Unger et al. [27] described three patients with bone disease, increased serum PTH and ALP, but normal calcium levels. Two were treated with Vitamin D and calcium supplements, while one received no treatment and secondary hyperparathyroidism resolved in all cases. Another report by Leyva et al. [8] described a patient with secondary hyperparathyroidism (with biochemical and radiographic changes), in whom a spontaneous normalization of previously elevated PTH was observed in the absence of treatment, however the ALP level remained high and radiographic follow up was not reported.

In contrast, a patient reported by Khan et al. [12] had low serum phosphate, normal vitamin D and PTH levels at birth and radiographic findings of rickets/hyperparathyroidism. Initially, after parents declined vitamin D supplementation, ALP and PTH levels rose significantly. At 4 months of age, parents agreed to vitamin D supplementation and, within a month, serum phosphate, PTH and ALP levels normalized. This indicates that bone disease can precede the elevations in biochemical markers and highlights the importance of regular biochemical monitoring, even if initial PTH levels are normal. We recommend checking for biochemical and radiographic features of secondary hyperparathyroidism at diagnosis of ML II by checking levels of PTH, Ca, P, ALP, Vitamin D and by performing skeletal survey. We suggest monitoring of biochemical markers at least 6–12 monthly during infancy; however, such monitoring intervals are arbitrary and would depend on the initial levels. Similarly, the frequency of radiological monitoring would depend on initial clinical and radiographic findings, e.g., sooner re-imaging for those with bone fractures. Rapid normalization of biochemical markers post commencement of vitamin D supplementation may indicate that this supplement has a role in the treatment of secondary hyperparathyroidism in some patients with ML II. Currently, in our centre, we recommend high dose Vitamin D supplements in those with biochemical features of secondary hyperparathyroidism and/or bone fractures and low/suboptimal Vitamin D levels. Minimal handling, including a lie flat car seat, lying supported on the side and avoidance of walkers and bouncers would be recommended for children with bone fractures.
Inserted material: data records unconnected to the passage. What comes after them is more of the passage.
/-- BARRIER_PHASE_COMPLETE: COUNT members have arrived. Reads: n (place among the barriers with arrivals). -/
def evBarrierPhaseComplete (s : State) : State :=
  match s.die.disp.arrivals[s.arg.n]? with
  | none => s
  | some a =>
    if !phaseDone s a then s
    else
      let vas := ((s.core.saveArea.toList ++ s.die.disp.slots).filter fun x => inPhase a x.2.task).map (·.1)
      let s1 := upDisp (fun d => { d with
        arrivals := d.arrivals.erase a, parked := d.parked.map (parkOver a)
        restarts := d.restarts.map fun q => { q with park := q.park.map (parkOver a) } }) s
      let s2 := vas.foldl (fun st va => upImage va (fun x => { x with bars := phaseOver a.level x.bars }) st) s1
      match s.core.task with
      | some t => if inPhase a t then s2.upCore fun c => { c with bars := phaseOver a.level c.bars } else s2
      | none => s2

/-- R266: the bound on barrier waits, where it is on and the gang is not held. -/
def barLimit (s : State) (domain : BitVec 16) (gang : Bool) : Option Nat :=
  let n := s.core.sys.bartimeout.toNat
  if n = 0 || (gang && heldGang s domain) then none else some n
def barLate (s : State) : Bool :=
  match s.core.task with
  | none => false
  | some t => s.core.waiting == .bar && match barLimit s t.domain t.gang with
    | some n => decide (n < s.core.barCycles)
    | none => false
/-- R266: a parked member has waited too long. -/
def parkLate (s : State) (p : Parked) : Bool :=
  p.kind == .bar && !wakeable s p && parkCounts s p && match barLimit s (recDomain p.record) (recGang p.record), ctxFind s p.record.w7 with
    | some n, some x => decide (n < x.barCycles + p.waited)
    | _, _ => false
/-- BARRIER_TIMEOUT: of the running member, or of a parked one, which is woken to take it (log entry 17). -/
def evBarrierTimeout (s : State) : State :=
  if barLate s then
    raiseAsync (fun a => { a with barTimeout := some (s.core.waitArg.setWidth 3) }) (s.upCore fun c => { c with barCycles := 0 })
  else match s.die.disp.parked.find? (parkLate s) with
    | none => s
    | some p =>
      let s1 := upImage p.record.w7 (fun x =>
        { x with barCycles := 0, asyncs := { x.asyncs with barTimeout := some (p.arg.setWidth 3) } }) s
      fifoEnterWith p.win true p.record (upDisp (fun d => { d with parked := d.parked.erase p }) s1)

/-! ## The dispatcher (R295 to R309) -/

/-- R305: a gang entry as it is written. -/
def newGang (w0 w1 : W64) : Gang :=
  ⟨w0 &&& 0xFFFFFFFFE000FFFF, w1, [], none, [], false, [], [], [], 0, none⟩
/-- R305: of the 1,024 entries of a die an entry takes that of its DOMAIN, else a free one, else that of a gang whose members have all ended
(DESIGN CHOICE, log entry 115); a full table takes none. -/
def putGang (w0 w1 : W64) (s : State) : State :=
  let d := w0.extractLsb' 32 16
  upDisp (fun k =>
    let rest := k.gangs.filter fun g => g.w0.extractLsb' 32 16 != d
    if rest.length < 1024 then { k with gangs := rest ++ [newGang w0 w1] }
    else match rest.find? fun g => decide (gangSize g ≤ g.ended.length) with
      | some g => { k with gangs := rest.erase g ++ [newGang w0 w1] }
      | none => k) s

/-- R293: the window set registered with a record: 24 words. -/
def windowsOf (ws : List Nat) : Option (Vector W64 24) :=
  if ws.length ≠ 24 then none else some (Vector.ofFn fun i => BitVec.ofNat 64 (ws.getD i.val 0))
/-- FIFO_ARRIVAL: a record is queued at the tail of its level, or at the head (k = 1: of another core's pre-emption for priority, or
woken), or by a rotation of another core (k = 2). Reads: record, k, nats (its window set, 24 words, where one is registered with it). With b
a member of domain n, rank m and PRIO x is queued at another die, or with k = 1 a sequencer writes the gang entry x, y (R305). -/
def evFifoArrival (s : State) : State :=
  if s.arg.b then
    if s.arg.k = 1 then putGang s.arg.x s.arg.y s
    else
      let r := BitVec.ofNat 16 s.arg.m
      upGang (BitVec.ofNat 16 s.arg.n) (fun g => { g with
        queued := r :: without r g.queued, remotePrio := max g.remotePrio (s.arg.x.toNat % 128) }) s
  else
    let s1 := fifoEnterWith (windowsOf s.arg.nats) (s.arg.k == 1) s.arg.record s
    if s.arg.k = 2 then spend s.arg.record s1 else s1
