/-! ## FP32 arithmetic of the operators (R320) -/

def f32 (x : Nat) : FVal := decodeF fp32 x
def f32out (x : Exact) : Nat := (deliver fp32 .rne x).1
def f32add (a b : Nat) : Nat := f32out (addF .rne (f32 a) (f32 b))
def f32sub (a b : Nat) : Nat := f32out (addF .rne (f32 a) (negF (f32 b)))
def f32mul (a b : Nat) : Nat := f32out (mulF (f32 a) (f32 b))
def f32fn (fn : FVal → Exact) (a : Nat) : Nat := f32out (fn (f32 a))
/-- R114: an E8M0 scale as FP32: 2^(s - 127), or a NaN. -/
def scaleF32 (x : Nat) : Nat := if x % 256 = 255 then fp32.qnan else if x % 256 = 0 then 2 ^ 22 else x % 256 * 2 ^ 23
/-- An element that is a float, as one of a float format. -/
def floatOf (fmt x : Nat) : Option (Fmt × Nat) := if fmt = 11 then some (fp32, scaleF32 x) else (fmtFloat fmt).map fun f => (f, x)
/-- An element in FP32: exact from a narrower float, rounded from an integer. -/
def toF32 (fmt x : Nat) : Nat :=
  match floatOf fmt x with
  | some (f, y) => (convF f fp32 .rne y).1
  | none => (intToF fp32 .rne (sextInt x (fmtBits fmt))).1
/-- An exact result rounded to a tensor's format; an integer saturates. -/
def outF (fmt : Nat) (x : Exact) : Nat :=
  match fmtFloat fmt with
  | some f => (deliver f .rne x).1
  | none =>
    let w := fmtBits fmt
    if fmt = 11 then (Config.scaleOf (deliver fp32 .rne x).1).toNat
    else wrapInt (toIntSat .rne (-(2 ^ (w - 1))) (2 ^ (w - 1) - 1) x).1 w
def fromF32 (fmt x : Nat) : Nat := outF fmt (exactVal (f32 x))

/-- R220, R320: chunks of 64, each summed exactly and rounded once, added in ascending order. -/
def chunks64 : Nat → List Nat → List (List Nat)
  | 0, _ => []
  | n + 1, xs => if xs.isEmpty then [] else xs.take 64 :: chunks64 n (xs.drop 64)
def chunkSum (xs : List Nat) : Nat :=
  match (chunks64 xs.length xs).map fun ch => f32out (sumF .rne (ch.map f32)) with
  | [] => 0
  | y :: ys => ys.foldl f32add y

/-! ## The scoreboard (R321, R322) -/

def holdOf (l : Launch) (e : Nat) : Hold := l.scoreboard.getD e .empty
def setHold (e : Nat) (h : Hold) (l : Launch) : Launch := { l with scoreboard := l.scoreboard.set e h }
def Hold.isReady : Hold → Bool
  | .ready _ => true
  | _ => false
/-- READY(0) or EMPTY. -/
def Hold.quiet : Hold → Bool
  | .empty => true
  | .ready n => n == 0
  | .filling _ _ => false

def readMore (l : Launch) (e : Nat) : Launch := match holdOf l e with | .ready n => setHold e (.ready (n + 1)) l | _ => l
def readLess (l : Launch) (e : Nat) : Launch := match holdOf l e with | .ready n => setHold e (.ready (n - 1)) l | _ => l
def fillMore (acc : Bool) (l : Launch) (e : Nat) : Launch :=
  match holdOf l e with
  | .filling w a => setHold e (.filling (w + 1) (a && acc)) l
  | _ => setHold e (.filling 1 acc) l
def fillLess (l : Launch) (e : Nat) : Launch :=
  match holdOf l e with
  | .filling w a => setHold e (if w ≤ 1 then .ready 0 else .filling (w - 1) a) l
  | _ => l
/-- The entries an operator only reads: a handle named twice counts once. -/
def Oper.readsOnly (o : Oper) : List Nat := o.reads.eraseDups.filter fun e => !o.writes.contains e

/-- R317, R322: a source of the operator is its destination, which INPLACE alone allows: without it the operator reads the destination that
it writes, and does not issue (DEDUCED, log entry 59). -/
def ownRead (o : Oper) : Bool := match o.writes with | e :: _ => o.reads.contains e | [] => false
/-- R322: an operator that waits in the window can issue; earlier are the operators before it in the window. -/
def canIssue (l : Launch) (earlier : List Oper) (o : Oper) : Bool :=
  o.reads.all (fun e => (holdOf l e).isReady)
    && o.writes.all (fun e => match holdOf l e with
      | .filling _ acc => acc && o.bc.acc
      | h => h.quiet)
    && earlier.all (fun p => !p.writes.any (fun e => o.reads.contains e || o.writes.contains e)
      && !p.reads.any fun e => o.writes.contains e)
    && (!o.bc.ord || earlier.isEmpty) && (o.bc.inplace || !ownRead o)

/-! ## The workspace (R318, R323, R325) -/

def roundUp (n a : Nat) : Nat := (n + a - 1) / a * a
/-- Room for n bytes aligned to a, clear of what is in use (log entry 19). -/
def wsFind (l : Launch) (n a : Nat) : Option W64 :=
  let lo := l.prog.workspace.toNat
  let free := fun (x : Nat) => decide (lo ≤ x) && decide (x + n ≤ lo + l.prog.wsBytes)
    && l.wsUsed.all fun u => decide (x + n ≤ u.1.toNat) || decide (u.1.toNat + u.2 ≤ x)
  let tries := (lo + Config.wsFirst % Nat.max l.prog.wsBytes 1) :: lo :: l.wsUsed.map fun u => u.1.toNat + u.2
  ((tries.map fun x => roundUp x a).find? free).map (BitVec.ofNat 64)
def wsTake (va : W64) (n : Nat) (l : Launch) : Launch := { l with wsUsed := l.wsUsed ++ [(va, n)] }
def wsAlloc (n a : Nat) (l : Launch) : Option (W64 × Launch) := (wsFind l (Nat.max n 1) a).map fun va => (va, wsTake va (Nat.max n 1) l)
def wsFree (va : W64) (l : Launch) : Launch := { l with wsUsed := l.wsUsed.filter fun u => u.1 != va }

/-! ## Reports (R330, R331) -/

/-- A cause of an operator goes to the sequencer. -/
def operRaise (cause : Nat) (addr op handle : Nat) (tile detail : W64) (s : State) : State :=
  upSeq (fun q => { q with raised := q.raised ++
    [(⟨BitVec.ofNat 64 addr, BitVec.ofNat 8 op, BitVec.ofNat 8 cause, BitVec.ofNat 16 handle, tile, detail⟩, 0)] }) s

/-- R331: decode and issue go on while no cause waits. -/
def seqGoes (s : State) : Bool := s.die.seq.busy && s.die.seq.raised.isEmpty

def seqRank (s : State) : Nat := s.die.seq.rank.toNat
def setOper (o : Oper) (l : Launch) : Launch := { l with opers := l.opers.map fun x => if x.id == o.id then o else x }
def operById (l : Launch) (id : Nat) : Option Oper := l.opers.find? fun o => o.id == id

/-- Bytes of the sequencer's own words are written as an engine's (R56). -/
def seqPut (off va : W64) (bs : List Byte) (s : State) : State := engWrite 0 ((seqIas off va bs.length).zip bs) s
def seqWord (s : State) (off va : W64) : W64 := BitVec.ofNat 64 (s.die.mem.readNum (seqIa off va) 8)
/-- The lines of these bytes can be read or written now. -/
def seqReadable (s : State) (ias : List Nat) : Bool := (engMissing s 0 0 ias).isEmpty
def seqWritable (s : State) (off va : W64) (n : Nat) : Bool := engAllWritable s (seqIas off va n)

end Sys2Proof.Machine
end

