/-- R114, R319: the block of 32 elements along dimension 0 that an element of a QUANT to MX blocks lies in, as bits of the source, and its
scale, which the spec does not say how to choose (log entry 21). -/
def mxBlock (s : State) (off : W64) (o : Oper) (c : List Nat) : List Nat :=
  let lo := c.getD 0 0 / 32 * 32
  ((List.range 32).filter fun i => decide (lo + i < dim (vw o 1) 0)).map fun i => elemBits s off (vw o 1) (c.set 0 (lo + i))
def mxScaleOf (s : State) (off : W64) (o : Oper) (c : List Nat) : Nat := Config.mxScaleFor ((vw o 1).fmt :: mxBlock s off o c) % 256
/-- R319: the target format of a QUANT. -/
def quantFmt (o : Oper) : Nat := attrBits o.bc 1 0 4
/-- R319: an element of a QUANT in its target format. MX blocks (R114): its value divided by its block's scale, rounded to nearest even; a
NaN is the canonical one, or +0 in E2M1 (R111). Outlier split (R225): zero for an outlier, else converted. A format that neither has is
free; so is an element of a DST of another format (log entry 21). -/
def quantElem (s : State) (off : W64) (o : Oper) (c : List Nat) : Nat :=
  let d := vw o 0
  let x := elemBits s off (vw o 1) c
  let f32x := toF32 (vw o 1).fmt x
  if d.fmt ≠ quantFmt o then freeBits s off o c
  else if !flag o 1 4 then
    match fmtFloat d.fmt with
    | some g =>
      let k := mxScaleOf s off o c
      let v := match f32 f32x with
        | .fin n m e => FVal.fin n m (e - ((k : Int) - 127))
        | y => y
      if !([6, 7, 8].contains d.fmt) then freeBits s off o c
      else if (f32 f32x).isNan || k = 255 then g.qnan else (deliver g .rne (exactVal v)).1
    | none => freeBits s off o c
  else match floatOf (vw o 1).fmt x with
    | some (f, y) =>
      if !(d.fmt == 0 || d.fmt == 6) then freeBits s off o c
      else if outlier f ((attrN o.bc 2).toNat % 2 ^ 32) y then 0
      else (convertAny (vw o 1).fmt d.fmt .rne x).getD 0
    | none => freeBits s off o c
/-- R225: the entries of the side list of a QUANT, in ascending element order: the outliers in BF16. -/
def sideList (s : State) (off : W64) (o : Oper) : List Nat :=
  (vw o 1).coords.filterMap fun c => match floatOf (vw o 1).fmt (elemBits s off (vw o 1) c) with
    | some (f, y) => if outlier f ((attrN o.bc 2).toNat % 2 ^ 32) y then some (convF f bf16 .rne y).1 else none
    | none => none

/-! ### State operators -/

/-- SCAN: the FP32 states of one sequence after each position, from a start (R319, log entry 24). -/
def scanRun : Nat → List (Nat × Nat) → List Nat
  | _, [] => []
  | h, (a, b) :: rest => let h' := f32out (fmaF .rne (f32 a) (f32 h) (f32 b)); h' :: scanRun h' rest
Antiresorptive therapy has also been suggested as a therapeutic option, but this is usually reserved for individuals with a high fracture risk and this treatment is controversial in ML II, given the multisystem involvement and overall poor prognosis [29].

Unger et al. [27] summarized that most children with a neonatal presentation of ML II and perinatal bone disease have a shortened life expectancy, i.e., most die before the age of 2 years. In our cohort with secondary hyperparathyroidism, all patients had perinatal bone disease confirmed by skeletal survey and two died before the age of 2 years.

Given the rarity of ML II, extensive sequential assessment of five patients with secondary hyperparathyroidism from a clinical, radiological and biochemical perspective provides important information regarding natural history of the condition. Our paper also provides recommendations on diagnostics and management of secondary hyperparathyroidism in this cohort; we believe that these would help to improve diagnostic accuracy and to optimize management of these patients. In addition, our paper contains interesting figures depicting clinical and radiological course of the disease and provides an up-to-date incidence of ML II in Republic of Ireland.

While we identified five members of the cohort as having secondary HPT, not all infants were systematically investigated for the same; therefore, it is likely that there is under-ascertainment.

5. Conclusions

Children with ML II may have varying degrees of radiological and biochemical features of hyperparathyroidism at presentation. It is important to recognize this association, as this may improve diagnostic accuracy and management. It is also important for appropriate family counseling and natural history data. In this cohort, resolution of abnormal biochemical findings was observed in all cases, irrespective of management. Further studies are needed to establish the etiology and pathophysiology of the bony changes observed in ML II and the potential benefit of Vitamin D supplementation in this cohort.